• [Task to complete]
The response should contain every entry, reproduced exactly.

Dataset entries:

theorem test_wf_accepts : (Instr.read 1024 entry0 []).wf = true ∧ (Instr.identify .host ⟨1, 0, []⟩).wf = true ∧ (Instr.line true (frameOf 255 0)).wf = true ∧
    (Instr.namespaceDiscovered (nsOn 3)).wf = true ∧ (Instr.registerWrite .bar0 0 4 0xFFFFFFFF).wf = true ∧ Instr.idcode.wf = true := by decide

theorem test_wf_commit : (Instr.commitPhase ⟨[6144], [], []⟩).wf = false ∧ (Instr.commitPhase ⟨[], [6144], []⟩).wf = false ∧
    (Instr.commitPhase ⟨[], [], [6144]⟩).wf = false := by decide

theorem test_wf_entries : (Instr.read 1025 entry0 []).wf = false ∧ (Instr.write 1025 entry0).wf = false ∧
    (Instr.invalidOpcode 1025 9 entry0).wf = false := by decide

theorem test_wf_lines : (Instr.lineRefetchDone 256 0 none).wf = false ∧ (Instr.line true (frameOf 256 0)).wf = false ∧
    (Instr.bulkLine true (frameOf 0 (2 ^ 48))).wf = false ∧ (Instr.release true 256 0 1 0).wf = false ∧ (Instr.release true 0 (2 ^ 48) 1 0).wf = false := by decide

theorem test_wf_bars : (Instr.doorbellWrite 16384 4).wf = false ∧ (Instr.doorbellWrite 0 0).wf = false ∧ (Instr.forbiddenTargetRead 1 0 4).wf = false ∧
    (Instr.forbiddenTargetWrite 0 0 0).wf = false ∧ (Instr.registerWrite .bar0 1048576 4 0).wf = false ∧ (Instr.registerWrite .bar0 0 4 (2 ^ 32)).wf = false ∧
    (Instr.tckCountLowRead 4 0).wf = false ∧ (Instr.tckCountHighRead 0 0).wf = false := by decide

theorem test_wf_window : (Instr.windowWrite 0 0 0).wf = false ∧ (Instr.windowWrite 0 1 256).wf = false ∧ (Instr.windowRead 0 0).wf = false := by decide

theorem test_wf_link : (Instr.linkTrained 7 16 true).wf = false ∧ (Instr.linkTrained 5 3 true).wf = false ∧ (Instr.msixMaskChange (.vector 1040 true)).wf = false ∧
    (Instr.twinLinkTrained 2).wf = false := by decide

theorem test_wf_requests : (Instr.identify .host badReq).wf = false ∧ (Instr.updChunk .mgmt ⟨1, 2 ^ 32, []⟩).wf = false ∧ (Instr.badOpcode .host 0 badReq).wf = false := by decide

theorem test_wf_objects : (Instr.fieldOfflineDone 256).wf = false ∧ (Instr.destageStart 256 0 false ⟨[], []⟩).wf = false ∧ (Instr.resyncCourseStart 256 0 false).wf = false ∧
    (Instr.rebuildStart 0 32).wf = false ∧ (Instr.rebuildTargetJoined 256 0).wf = false ∧ (Instr.memberControllerFatal 256).wf = false ∧
    (Instr.namespaceDiscovered (nsOn 4)).wf = false ∧ (Instr.memberEnumerationDone [nsOn 0, nsOn 4]).wf = false := by decide

theorem test_wf_units : (Instr.hodMoveDone 16).wf = false ∧ (Instr.drmChannelFailed 8).wf = false ∧ (Instr.vaultEraseDone ⟨2, 0⟩).wf = false ∧ (Instr.mptPerstRelease 4).wf = false ∧
    (Instr.sysThermalTrip 125 16).wf = false ∧ (Instr.getCertificate .host 8 0 0).wf = false ∧ (Instr.challenge .host 8 0).wf = false ∧ (Instr.harvest 0).wf = false := by decide

/-! ## The spec's own numbers -/

/-- The check values of the two CRCs over "123456789" (R486). -/
theorem test_crc : crc32c (ascii 9 "123456789") = 0xE3069283 ∧ crc64 (ascii 9 "123456789") = 0x995DC9BBDF1939FA := by decide +kernel

/-- The worked example of a mapping (R66 to R69): field LBA 1,000,003 of a field of width 10 with bricks of 16 blocks. -/
theorem test_mapping : courseOf 10 16 1000003 = 7812 ∧ brickOf 10 16 1000003 = 4 ∧ pPos 10 7812 = 7 ∧ qPos 10 7812 = 8 ∧ dPos 10 7812 4 = 3 ∧
    memberLba 16 7812 3 = 141379 ∧ roleAt 10 7812 3 = .data 4 ∧ lbaAt 10 16 7812 4 3 = 1000003 := by decide

/-- The worked example of the method of a destage (R90): threshold 64 of 128. -/
theorem test_method : methodOf 4 128 = .rmw ∧ methodOf 64 128 = .rcw ∧ methodOf 80 128 = .rcw ∧ methodOf 128 128 = .full := by decide

/-- The worked example of Q (R84): D1 = 0xA5 at x = 1, D2 = 0x17 at 2, D3 = 0xE2 at 3; and the division by 0x0A. -/
theorem test_galois : gfMul (gfPow2 1) 0xA5 = 0x57 ∧ gfMul (gfPow2 2) 0x17 = 0x5C ∧ gfMul (gfPow2 3) 0xE2 = 0x43 ∧ gfMul (gfPow2 2) 0x8C = 0x0A ∧
    gfMul (gfInv (gfPow2 1 ^^^ gfPow2 3)) 0x16 = 0xA5 := by decide

/-- The identification code of the JTAG port (R458): version 1, part 0x9600, manufacturer 0x4D7. -/
theorem test_idcode : (match exec .idcode State.reset with
    | .next t => t.out
    | _ => []) = [.jtag ((List.range 32).map fun i => (0x196009AF : Nat).testBit i)] := by decide

/-- The DRAM controller as a source is 0x4078 on a single chip (R235). -/
theorem test_source : base.toDev.srcDramCtl = 0x4078 := by decide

• [Exercise solution]
theorem test_wf_accepts : (Instr.read 1024 entry0 []).wf = true ∧ (Instr.identify .host ⟨1, 0, []⟩).wf = true ∧ (Instr.line true (frameOf 255 0)).wf = true ∧
    (Instr.namespaceDiscovered (nsOn 3)).wf = true ∧ (Instr.registerWrite .bar0 0 4 0xFFFFFFFF).wf = true ∧ Instr.idcode.wf = true := by decide

theorem test_wf_commit : (Instr.commitPhase ⟨[6144], [], []⟩).wf = false ∧ (Instr.commitPhase ⟨[], [6144], []⟩).wf = false ∧
    (Instr.commitPhase ⟨[], [], [6144]⟩).wf = false := by decide

theorem test_wf_entries : (Instr.read 1025 entry0 []).wf = false ∧ (Instr.write 1025 entry0).wf = false ∧
    (Instr.invalidOpcode 1025 9 entry0).wf = false := by decide

theorem test_wf_lines : (Instr.lineRefetchDone 256 0 none).wf = false ∧ (Instr.line true (frameOf 256 0)).wf = false ∧
    (Instr.bulkLine true (frameOf 0 (2 ^ 48))).wf = false ∧ (Instr.release true 256 0 1 0).wf = false ∧ (Instr.release true 0 (2 ^ 48) 1 0).wf = false := by decide

theorem test_wf_bars : (Instr.doorbellWrite 16384 4).wf = false ∧ (Instr.doorbellWrite 0 0).wf = false ∧ (Instr.forbiddenTargetRead 1 0 4).wf = false ∧
    (Instr.forbiddenTargetWrite 0 0 0).wf = false ∧ (Instr.registerWrite .bar0 1048576 4 0).wf = false ∧ (Instr.registerWrite .bar0 0 4 (2 ^ 32)).wf = false ∧
    (Instr.tckCountLowRead 4 0).wf = false ∧ (Instr.tckCountHighRead 0 0).wf = false := by decide

theorem test_wf_window : (Instr.windowWrite 0 0 0).wf = false ∧ (Instr.windowWrite 0 1 256).wf = false ∧ (Instr.windowRead 0 0).wf = false := by decide

theorem test_wf_link : (Instr.linkTrained 7 16 true).wf = false ∧ (Instr.linkTrained 5 3 true).wf = false ∧ (Instr.msixMaskChange (.vector 1040 true)).wf = false ∧
    (Instr.twinLinkTrained 2).wf = false := by decide

theorem test_wf_requests : (Instr.identify .host badReq).wf = false ∧ (Instr.updChunk .mgmt ⟨1, 2 ^ 32, []⟩).wf = false ∧ (Instr.badOpcode .host 0 badReq).wf = false := by decide

theorem test_wf_objects : (Instr.fieldOfflineDone 256).wf = false ∧ (Instr.destageStart 256 0 false ⟨[], []⟩).wf = false ∧ (Instr.resyncCourseStart 256 0 false).wf = false ∧
    (Instr.rebuildStart 0 32).wf = false ∧ (Instr.rebuildTargetJoined 256 0).wf = false ∧ (Instr.memberControllerFatal 256).wf = false ∧
    (Instr.namespaceDiscovered (nsOn 4)).wf = false ∧ (Instr.memberEnumerationDone [nsOn 0, nsOn 4]).wf = false := by decide

theorem test_wf_units : (Instr.hodMoveDone 16).wf = false ∧ (Instr.drmChannelFailed 8).wf = false ∧ (Instr.vaultEraseDone ⟨2, 0⟩).wf = false ∧ (Instr.mptPerstRelease 4).wf = false ∧
    (Instr.sysThermalTrip 125 16).wf = false ∧ (Instr.getCertificate .host 8 0 0).wf = false ∧ (Instr.challenge .host 8 0).wf = false ∧ (Instr.harvest 0).wf = false := by decide

/-! ## The spec's own numbers -/

/-- The check values of the two CRCs over "123456789" (R486). -/
theorem test_crc : crc32c (ascii 9 "123456789") = 0xE3069283 ∧ crc64 (ascii 9 "123456789") = 0x995DC9BBDF1939FA := by decide +kernel

/-- The worked example of a mapping (R66 to R69): field LBA 1,000,003 of a field of width 10 with bricks of 16 blocks. -/
theorem test_mapping : courseOf 10 16 1000003 = 7812 ∧ brickOf 10 16 1000003 = 4 ∧ pPos 10 7812 = 7 ∧ qPos 10 7812 = 8 ∧ dPos 10 7812 4 = 3 ∧
    memberLba 16 7812 3 = 141379 ∧ roleAt 10 7812 3 = .data 4 ∧ lbaAt 10 16 7812 4 3 = 1000003 := by decide

/-- The worked example of the method of a destage (R90): threshold 64 of 128. -/
theorem test_method : methodOf 4 128 = .rmw ∧ methodOf 64 128 = .rcw ∧ methodOf 80 128 = .rcw ∧ methodOf 128 128 = .full := by decide

/-- The worked example of Q (R84): D1 = 0xA5 at x = 1, D2 = 0x17 at 2, D3 = 0xE2 at 3; and the division by 0x0A. -/
theorem test_galois : gfMul (gfPow2 1) 0xA5 = 0x57 ∧ gfMul (gfPow2 2) 0x17 = 0x5C ∧ gfMul (gfPow2 3) 0xE2 = 0x43 ∧ gfMul (gfPow2 2) 0x8C = 0x0A ∧
    gfMul (gfInv (gfPow2 1 ^^^ gfPow2 3)) 0x16 = 0xA5 := by decide

/-- The identification code of the JTAG port (R458): version 1, part 0x9600, manufacturer 0x4D7. -/
theorem test_idcode : (match exec .idcode State.reset with
    | .next t => t.out
    | _ => []) = [.jtag ((List.range 32).map fun i => (0x196009AF : Nat).testBit i)] := by decide

/-- The DRAM controller as a source is 0x4078 on a single chip (R235). -/
theorem test_source : base.toDev.srcDramCtl = 0x4078 := by decide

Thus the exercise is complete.